# Expanded online management



## jblake (Jan 24, 2002)

With all Tivos having internet connectivity, and even having built in web servers, I think it would be great if Tivo would open up more management of the device to a web browser. 

You should be able to do all the searches, adding wish-lists, season passes, etc (basically everything under "Find programs to record") from a web browser. Ideally this should be able to be done from anywhere (on tivo's servers) but even if you had to use the built in web server and do it locally, that'd be OK. 

It would have been really good for tivo to already have this with the Tivo HD coming out if you could back up and restore season passes, thumbs info, etc to the web and back to the tivo.

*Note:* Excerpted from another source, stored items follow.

/-- The words of a schedule; the boundary words of each clause. -/
theorem witness_KeyExpansionWordForm :
    (∃ w : Fin 44 → Fin 4 → Byte, ∀ m u, w m u = (keyExpansion Block.zero).byte ⟨4 * m.val + u.val, by omega⟩) ∧
    (4 ≤ (4 : Fin 44).val ∧ (4 : Fin 44).val % 4 = 0) ∧ (4 ≤ (5 : Fin 44).val ∧ (5 : Fin 44).val % 4 ≠ 0) ∧
    (4 ≤ (40 : Fin 44).val ∧ (40 : Fin 44).val % 4 = 0) ∧ (4 ≤ (43 : Fin 44).val ∧ (43 : Fin 44).val % 4 ≠ 0) :=
  ⟨⟨_, fun _ _ => rfl⟩, by decide, by decide, by decide, by decide⟩

theorem witness_StepRunsDecodedCommand :
    (cmd 0x19#8 State.reset).turns = .transfer (.write 0x30#6 0x19#8) :: [] ∧
    decodeCommand 0x19#8 = .ok (.encrypt false true true) := by decide

theorem witness_StepRunsDecodedMicroOp : busyDec.busy = true ∧
    decodeUop (uopAt busyDec.hidOpsel busyDec.hidUpc) = .ok .loads ∧ (turn .microOp busyDec).turns = .microOp :: [] ∧
    busyDec.turns = [] := by decide

theorem witness_PlacedWordIsRunNext :
    ((Instr.ark 10#4).wellFormed = true ∧ (Instr.ark 10#4).isCommand = false) ∧
    ((Instr.encrypt true true false).wellFormed = true ∧ (Instr.encrypt true true false).isCommand = true) := by decide

theorem witness_StepRefusesOnlyForeignAccesses :
    step (turn (.access (.memRead 0 2)) State.reset) = .refused (.accessWidth 2) := rfl

/-! The invariants hold at states of every kind, with a step from them. -/

theorem witness_StepKeepsStatusOneHot :
    (StatusOneHot busyEnc ∧ ∃ t, step busyEnc = .next t) ∧ (StatusOneHot doneState ∧ step doneState = .next doneState) ∧
    (StatusOneHot errState ∧ ∃ t, step (cmd 0x1D#8 errState) = .next t) := by
  refine ⟨⟨by simp [StatusOneHot, busyEnc, State.reset], microStep_next _⟩, ⟨by simp [StatusOneHot, doneState, State.reset], rfl⟩,
    ⟨by simp [StatusOneHot, errState, State.reset], ⟨_, rfl⟩⟩⟩

theorem witness_StepKeepsErrorReportLegal :
    (ErrorReportLegal doneState ∧ step doneState = .next doneState) ∧
    (ErrorReportLegal errState ∧ step errState = .next errState) := by
  refine ⟨⟨by simp [ErrorReportLegal, doneState, State.reset], rfl⟩, ⟨by simp [ErrorReportLegal, errState, State.reset], rfl⟩⟩

/-- An operation at its last micro-op, with the right result in `HID.S`: the invariant holds there, not vacuously. -/
def atStore : State := { busyEnc with hidUpc := 52, hidS := load (cipher busyEnc.hidSin busyEnc.hidSkey) }

theorem witness_StepKeepsInFlightResultRight : InFlightRight atStore ∧ atStore.busy = true ∧ ∃ t, step atStore = .next t := by
  refine ⟨fun _ => ?_, rfl, microStep_next _⟩
  have h : microSteps (remaining atStore) atStore =
      .next (unspecifyHidden (setDone { advance atStore with dout := store atStore.hidS })) := rfl
  exact ⟨_, h, by simp, by simp, by simp [atStore, operationResult, busyEnc]⟩

/-! A step for every way BUSY, DONE, ERR and DOUT change. -/

theorem witness_BusyChangesOnlyByStartOrEnd :
    (State.reset.busy = false ∧ nextHolds (step (cmd 0x1D#8 State.reset)) (fun t => t.busy) = true) ∧
    (busyEnc.busy = true ∧ nextHolds (step (turn .completion busyEnc)) (fun t => !t.busy) = true) ∧
    nextHolds (step (turn .reset busyEnc)) (fun t => !t.busy) = true ∧
    nextHolds (step atStore) (fun t => !t.busy) = true ∧
    (nextTurn (cmd 0x1D#8 busyEnc)).writeAt? 0x30#6 ≠ none := by decide +kernel

theorem witness_DoneChangesOnlyByCompletionOrAcceptance :
    nextHolds (step (turn .completion busyEnc)) (fun t => t.done) = true ∧ nextHolds (step atStore) (fun t => t.done) = true ∧
    nextHolds (step (cmd 0x00#8 doneState)) (fun t => !t.done) = true ∧
    nextHolds (step (turn .reset doneState)) (fun t => !t.done) = true := by decide +kernel

theorem witness_ErrChangesOnlyByAcceptance :
    nextHolds (step (cmd 0x00#8 doneState)) (fun t => t.err) = true ∧
    nextHolds (step (cmd 0x15#8 doneState)) (fun t => t.err) = true ∧
    nextHolds (step (cmd 0x1D#8 errState)) (fun t => !t.err) = true ∧
    nextHolds (step (turn .reset errState)) (fun t => !t.err) = true := by decide +kernel

theorem witness_DoutChangesOnlyByCompletion :
    nextHolds (step (turn .completion busyEnc)) (fun t => t.dout != busyEnc.dout) = true ∧
    nextHolds (step (turn .reset doneState)) (fun t => t.dout != doneState.dout) = true := by decide +kernel

theorem witness_DinAndKeyChangeOnlyByHostWrite :
    nextTurn (turn (wr 0x0F#6 0xAB#8) filled) ≠ .reset ∧ (nextTurn (turn (wr 0x0F#6 0xAB#8) filled)).writeAt? 0x0F#6 = some 0xAB#8 ∧
    nextHolds (step (turn (wr 0x0F#6 0xAB#8) filled)) (fun t => t.din.get 15 == 0xAB#8) = true ∧
    nextHolds (step (turn (wr 0x10#6 0xAB#8) filled)) (fun t => t.key.get 0 == 0xAB#8) = true := by decide +kernel

theorem witness_CapturedOperandsStayWhileBusy : busyEnc.busy = true ∧
    nextHolds (step busyEnc) (fun t => t.busy) = true ∧
    nextHolds (step (turn (wr 0x00#6 0xAB#8) busyEnc)) (fun t => t.busy) = true := by decide +kernel

theorem witness_CompletedResultStaysReadable : doneState.done = true ∧ doneState.busy = false ∧
    (nextTurn (turn (rd 0x20#6) doneState)).writeAt? 0x30#6 = none ∧ nextTurn (turn (rd 0x20#6) doneState) ≠ .reset ∧
    nextHolds (step (turn (rd 0x20#6) doneState)) (fun t => t.done) = true := by decide +kernel

theorem witness_MicroProgramComputesCipher : busyEnc.busy = true ∧ busyEnc.hidUpc = 0 ∧ busyEnc.turns = [] ∧
    busyEnc.hidOpsel = .enc ∧ busyDec.busy = true ∧ busyDec.hidUpc = 0 ∧ busyDec.turns = [] ∧ busyDec.hidOpsel = .dec := by
  decide

theorem witness_OperationCompletes : atStore.busy = true ∧ atStore.turns = [] ∧ busyDec.busy = true ∧ busyDec.turns = [] := by
  decide

end Sys2Proof.Tests
end

/-! PROOFS. The STATUS bits. Settles the rules of 10_state.md on when each STATUS bit changes (R38 to R40). One lemma, `step_statusEffect`,
says what a step can do to BUSY, DONE and ERR; the three rules are read off its cases. -/

namespace Sys2Proof.Machine

/-! ## The byte a turn writes -/

/-- A turn that brings no transfer to the port writes nothing. -/
theorem Turn.writeAt?_of_noTransfer {t : Turn} (h : t.transfer? = none) (off : BitVec 6) : t.writeAt? off = none := by
  simp [Turn.writeAt?, h]

/-- A turn that reads writes nothing. -/
theorem Turn.writeAt?_of_read {t : Turn} {o : BitVec 6} (h : t.transfer? = some (.read o)) (off : BitVec 6) :
    t.writeAt? off = none := by simp [Turn.writeAt?, h]

/-- A turn that writes at an offset writes there only. -/
theorem Turn.writeAt?_of_write {t : Turn} {o : BitVec 6} {v : Byte} (h : t.transfer? = some (.write o v))
    (off : BitVec 6) : t.writeAt? off = if o = off then some v else none := by simp [Turn.writeAt?, h]

/-- A turn that brings a transfer to the port is no reset. -/
theorem Turn.ne_reset_of_transfer {t : Turn} {x : Transfer} (h : t.transfer? = some x) : t ≠ .reset := by
  rintro rfl; cases h

/-- A reset writes no byte. -/
@[simp] theorem Turn.writeAt?_reset (off : BitVec 6) : Turn.reset.writeAt? off = none := rfl

/-- A turn that writes a byte is no reset. -/
theorem Turn.ne_reset_of_writeAt? {t : Turn} {off : BitVec 6} {v : Byte} (h : t.writeAt? off = some v) :
    t ≠ .reset := by rintro rfl; simp at h

/-! ## What a step can do to the STATUS bits -/

/-- The turn is one of the two ways an operation in flight ends: the completion step at once, or the micro-op STORE
(44_commands.md R234; 43_cipher.md R219). -/
def EndsOperation (s : State) : Prop := nextTurn s = .completion ∨ (nextTurn s = .microOp ∧ fetchUop s = 0xA0#8)

/-- An operation does not end by a reset. -/
theorem EndsOperation.ne_reset {s : State} (h : EndsOperation s) : nextTurn s ≠ .reset := by
  obtain h | ⟨h, _⟩ := h <;> simp [h]

/-- An operation does not end by a byte written to the window. -/
theorem EndsOperation.writeAt?_eq_none {s : State} (h : EndsOperation s) (off : BitVec 6) :
    (nextTurn s).writeAt? off = none := by
  obtain h | ⟨h, _⟩ := h <;> exact Turn.writeAt?_of_noTransfer (by rw [h]; rfl) off

/-- What a step from `s` to `t` does to BUSY, DONE and ERR, by the turn taken. -/
inductive StatusEffect (s t : State) : Prop
  /-- No byte is written to CMD, no operation ends and no reset acts: the three bits stay. -/
  | unchanged (noCmd : (nextTurn s).writeAt? 0x30#6 = none) (noReset : nextTurn s ≠ .reset)
      (busy : t.busy = s.busy) (done : t.done = s.done) (err : t.err = s.err)
  /-- A byte written to CMD while BUSY = 1 is ignored. -/
  | ignored (v : Byte) (cmd : (nextTurn s).writeAt? 0x30#6 = some v) (inFlight : s.busy = true) (same : t = turnTaken s)
  /-- A byte written to CMD starts an operation. -/
  | started (v : Byte) (op : OpSel) (cmd : (nextTurn s).writeAt? 0x30#6 = some v) (idle : s.busy = false)
      (run : commandClass v = .run op) (busy : t.busy = true) (done : t.done = false) (err : t.err = false)
  /-- A byte written to CMD is accepted and is in error. -/
  | failed (v : Byte) (cmd : (nextTurn s).writeAt? 0x30#6 = some v) (idle : s.busy = false)
      (noRun : ∀ op, commandClass v ≠ .run op) (busy : t.busy = false) (done : t.done = false) (err : t.err = true)
  /-- The operation in flight ends. -/
  | completed (ends : EndsOperation s) (inFlight : s.busy = true)
      (busy : t.busy = false) (done : t.done = true) (err : t.err = s.err)
  /-- The reset input acts. -/
  | reset (isReset : nextTurn s = .reset) (busy : t.busy = false) (done : t.done = false) (err : t.err = false)

/-- A byte written to CMD is ignored, starts an operation or fails. -/
theorem statusEffect_of_writeCommand {s t : State} {v : Byte} (hx : (nextTurn s).transfer? = some (.write cmdOffset v))
    (h : writeCommand v (turnTaken s) = .next t) : StatusEffect s t := by
  have cmd : (nextTurn s).writeAt? 0x30#6 = some v := by simp [Turn.writeAt?_of_write hx, cmdOffset]
  obtain ⟨hb, rfl⟩ | ⟨hb, op, run, rfl⟩ | ⟨hb, noRun, c, _, rfl⟩ := writeCommand_inv h
  · exact .ignored v cmd hb rfl
  · exact .started v op cmd hb run (by simp) (by simp) (by simp)
  · exact .failed v cmd hb noRun (by simpa using hb) (by simp) (by simp)

/-- A micro-op turn leaves the three bits, but for STORE, which ends the operation in flight. -/
theorem statusEffect_of_microStep {s t : State} (hn : nextTurn s = .microOp) (h : microStep (turnTaken s) = .next t) :
    StatusEffect s t := by
  have noCmd : (nextTurn s).writeAt? 0x30#6 = none := Turn.writeAt?_of_noTransfer (by rw [hn]; rfl) _
  have noReset : nextTurn s ≠ .reset := by simp [hn]
  obtain ⟨_, rfl⟩ | ⟨_, m, w, rfl⟩ | ⟨hb, hf, rfl⟩ := microStep_inv h
  · exact .unchanged noCmd noReset (by simp) (by simp) (by simp)
  · exact .unchanged noCmd noReset (by simp) (by simp) (by simp)
  · exact .completed (.inr ⟨hn, hf⟩) hb (by simp) (by simp) (by simp)

/-- A completion turn ends the operation in flight, and leaves the three bits of an idle core. -/
theorem statusEffect_of_complete {s : State} (hn : nextTurn s = .completion) :
    StatusEffect s (complete (turnTaken s)) := by
  obtain ⟨_, e⟩ | ⟨hb, e⟩ := complete_cases (turnTaken s) <;> rw [e]
  · exact .unchanged (Turn.writeAt?_of_noTransfer (by rw [hn]; rfl) _) (by simp [hn]) (by simp) (by simp) (by simp)
  · exact .completed (.inl hn) hb (by simp) (by simp) (by simp)

/-- Every step does one of these things to the STATUS bits. -/
theorem step_statusEffect {s t : State} (h : step s = .next t) : StatusEffect s t := by
  obtain ⟨off, hx, rfl⟩ | ⟨off, v, hx, hc, rfl⟩ | ⟨v, hx, hw⟩ | ⟨hn, hm⟩ | ⟨hn, rfl⟩ | ⟨hn, rfl⟩ := step_cases h
  · exact .unchanged (Turn.writeAt?_of_read hx _) (Turn.ne_reset_of_transfer hx) (by simp) (by simp) (by simp)
  · have noCmd : (nextTurn s).writeAt? 0x30#6 = none := (Turn.writeAt?_of_write hx _).trans (if_neg hc)
    exact .unchanged noCmd (Turn.ne_reset_of_transfer hx) (by simp) (by simp) (by simp)
  · exact statusEffect_of_writeCommand hx hw
  · exact statusEffect_of_microStep hn hm
  · exact statusEffect_of_complete hn
  · exact .reset hn (by simp) (by simp) (by simp)

/-! ## The obligations -/

/-- Settles O48: of the six effects of a step only `started` raises BUSY, only `completed` and `reset` lower it, and the
only byte written to CMD while BUSY = 1 is `ignored`. -/
theorem busyChangesOnlyByStartOrEnd : Obligations.BusyChangesOnlyByStartOrEnd := by
  unfold Obligations.BusyChangesOnlyByStartOrEnd
  intro s t h
  cases step_statusEffect h with
  | unchanged noCmd _ busy => simp +contextual [noCmd, busy]
  | ignored v _ inFlight same => simp [inFlight, same]
  | started v op cmd idle run => simp [cmd, idle, run]
  | failed v _ idle _ busy => simp [idle, busy]
  | completed ends inFlight busy =>
    refine ⟨?_, fun _ _ => ?_, ?_⟩
    · simp [inFlight]
    · exact ends.elim .inl fun store => .inr (.inl store)
    · simp [ends.writeAt?_eq_none]
  | reset isReset busy => simp [isReset, busy]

I would envision having a master list of season passes online and you just select the tivo(s) you want that to go to

Searching for shows and browsing a big channel grid is a lot easier to do on a computer screen with a mouse and keyboard, and would make it awesome to program tivo every time the new fall season comes around.


----------



## megazone (Mar 3, 2002)

You know about TiVo Central Online, right? With the big channel grid and creating Season Passes, searching for shows, etc?


----------



## classicsat (Feb 18, 2004)

TCO is a start.
What the OP wants, I suspect, is more like what TiVoWebPlus provides.


----------



## megazone (Mar 3, 2002)

What TCO really needs is direct access to the information from your TiVos, so you can really manage season passes, see conflicts, etc.


----------



## jblake (Jan 24, 2002)

Yes, i want more of a combination between TWP and TCO. TCO is good for pushing info down to the Tivo, but just imagine if you could delete season passes, manage your todo list, and arrange season passes on TCO. Basically, take TCO and add all the functionality that is contained in the "Find Programs to Record" screen, plus, since TCO would contain all of that info, you could easily a) backup season passes and b) transfer the season passes to different Tivos, in case you get a new tivo, get a replacement, or decide you want to record it elsewhere in the house.


----------